Gigagnathe
Données PDA
Gigagnathe (appellation provisoire : *megamya sudacna*, grande palourde mordeuse). Énorme palourde omnivore disposant d'une stratégie de défense et d'alimentation dangereuse.
1. Palourde
À l'instar des bivalves terriens, le corps de la gigagnathe est composé de deux coquilles minérales reliées par de puissants muscles adducteurs. Ses organes principaux, comme l'appareil digestif, le cœur et les branchies, se trouvent à l'intérieur.
2. Manteau
Le manteau (l'élément qui forme également la peau extérieure des calmars) sécrète une matrice de bioplastiques sur laquelle se forme la solide coquille en carbonate de calcium. Des dizaines d'années, voire des centaines, sont nécessaires pour atteindre les proportions gigantesques des coquilles de gigagnathes adultes. L'intérieur du manteau est couvert d'yeux sensibles à la lumière.
3. Réflexe de fermeture
En cas de dérangement des tendons des muscles adducteurs, la coquille se referme et piège les proies à l'intérieur. L'individu sécrète alors une neurotoxine à base d'acide domoïque. Symptômes probables : lésions nerveuses, pertes de mémoire à court terme, mort.

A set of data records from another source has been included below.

/-- The frame as its BUILD appends it: preamble, protected bytes, CRC bytes and STOP. -/
theorem frameWire_eq_append (c : Byte) (p : List Byte) :
    frameWire c p = [syncByte, startByte] ++ wireOf (c :: p) ++
      (esc (crcLow (crcFold crcSeed (c :: p))) ++ esc (crcHigh (crcFold crcSeed (c :: p))) ++ [stopByte]) := by
  simp [frameWire, frameLogical, crcBytesOf]

/-- What ENC.COMPLETE checks at the end of a BUILD is the length of the whole frame. -/
theorem State.Encodes.len_add_completeNeed {c : Byte} {p : List Byte} {s t : State}
    (h : State.Encodes (c :: p) s.afterNew t) : t.enc.len + t.enc.completeNeed = (frameWire c p).length := by
  have hcrc : t.enc.crc = crcFold crcSeed (c :: p) := h.crc
  have hlen : t.enc.len = 2 + (wireOf (c :: p)).length := h.len
  rw [frameWire_eq_append, EncUnit.completeNeed, hcrc, hlen]
  simp only [List.length_append, List.length_cons, List.length_nil]

/-- A BUILD whose protected payload fits, up to its ENC.COMPLETE. -/
theorem runWords_build_upTo_complete {s : State} {c : Byte} {p : List Byte}
    (h : 2 + (wireOf (c :: p)).length ≤ s.config.nEnc) :
    ∃ t, State.Encodes (c :: p) s.afterNew t ∧ runWords (buildWords c p) s =
      (runWords [encCompleteWord] t).map (fun r => (List.replicate (p.length + 2) okResponse ++ r.1, r.2)) := by
  obtain ⟨t, ht, hte⟩ := runWords_of_appendsByte (buildAppends_appendsByte c p) (s := s.afterNew) h
  refine ⟨t, hte, ?_⟩
  rw [buildWords_eq, ← List.cons_append]
  exact runWords_append (runWords_cons_of_response (issue_encNewWord s) rfl ht)

/-- Settles O33: the appends of the protected payload, and then those of ENC.COMPLETE, all fit. -/
theorem buildEmitsFrame : Obligations.BuildEmitsFrame := by
  intro s c p h
  have hpayload : 2 + (wireOf (c :: p)).length ≤ s.config.nEnc := by
    rw [frameWire_eq_append] at h
    simp only [List.length_append, List.length_cons, List.length_nil] at h ⊢
    omega
  obtain ⟨t, hte, hrun⟩ := runWords_build_upTo_complete hpayload
  have hconfig : t.config = s.config := hte.config
  have hcrc : t.enc.crc = crcFold crcSeed (c :: p) := hte.crc
  have hcompletes := issue_complete_of_fits (s := t) (by rw [hte.len_add_completeNeed, hconfig]; exact h)
  obtain ⟨hwire, -, hcomplete, -⟩ := t.enc.seal_spec
  have hbytes : EncUnit.reset.AppendedWire _ t.enc.seal := hte.wire.trans hwire
  have hout : Memory.contents t.enc.seal.buf t.enc.seal.len = frameWire c p := by
    rw [hbytes.contents, frameWire_eq_append, hcrc, List.append_assoc]
    rfl
  refine ⟨({ t.tick with enc := t.enc.seal } : State).respond .ok false, ?_, t.enc.seal_crc, hcomplete, t.enc.seal_valid,
    hout, t.enc.seal_len.trans hte.len_add_completeNeed, hte.dec, hconfig⟩
  rw [hrun, runWords_cons_of_response hcompletes rfl rfl, List.replicate_succ' (n := p.length + 2)]
  rfl

/-- A bound that holds at 0 and fails at `n` fails first after some `k`. -/
theorem exists_first_exceeding {f : Nat → Nat} {n bound : Nat} (h0 : f 0 ≤ bound) (hn : bound < f n) :
    ∃ k, f k ≤ bound ∧ bound < f (k + 1) := by
  induction n with
  | zero => omega
  | succ n ih =>
    rcases Nat.lt_or_ge bound (f n) with h | h
    · exact ih h
    · exact ⟨n, h, hn⟩

/-- R150, where ENC.START or an ENC.ADD is the first command that does not fit. -/
theorem build_responses_of_append_full {s t : State} {c : Byte} {p : List Byte} {rs : List Response} {k : Nat}
    (hrun : runWords (buildWords c p) s = some (rs, t))
    (hfits : 2 + (wireOf ((c :: p).take k)).length ≤ s.config.nEnc)
    (hfull : s.config.nEnc < 2 + (wireOf ((c :: p).take (k + 1))).length) :
    rs.take (k + 2) = List.replicate (k + 1) okResponse ++ [capResponse] := by
  rw [buildWords_eq] at hrun
  obtain ⟨u, rs', hu, hrest, rfl⟩ := runWords_cons_some hrun
  cases (issue_encNewWord s).symm.trans hu
  exact congrArg (okResponse :: ·) (responses_of_first_overflow (buildAppends_appendsByte c p) hrest hfits hfull)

4. Stratégie d'alimentation mixte
L'intérieur de la gigagnathe contient de minuscules polypes coralliens, qui se nourrissent de lumière solaire grâce à des bactéries photosynthétiques. Cette photosynthèse constitue probablement le gros de son alimentation.
5. Perles de lithium
La croissance de la gigagnathe s'accompagne d'une bioaccumulation de lithium. Le corps en expulse des nodules pour éviter toute interférence nerveuse. Récupération des nodules recommandée.
6. Jeunesse
Le spécimen scanné est relativement jeune. Impossible d'établir une limite maximale de taille.
Évaluation : source importante de lithium, mais plongée dangereuse. Évitez de toucher les tendons. Assurez-vous d'avoir récemment réalisé un scan de votre corps.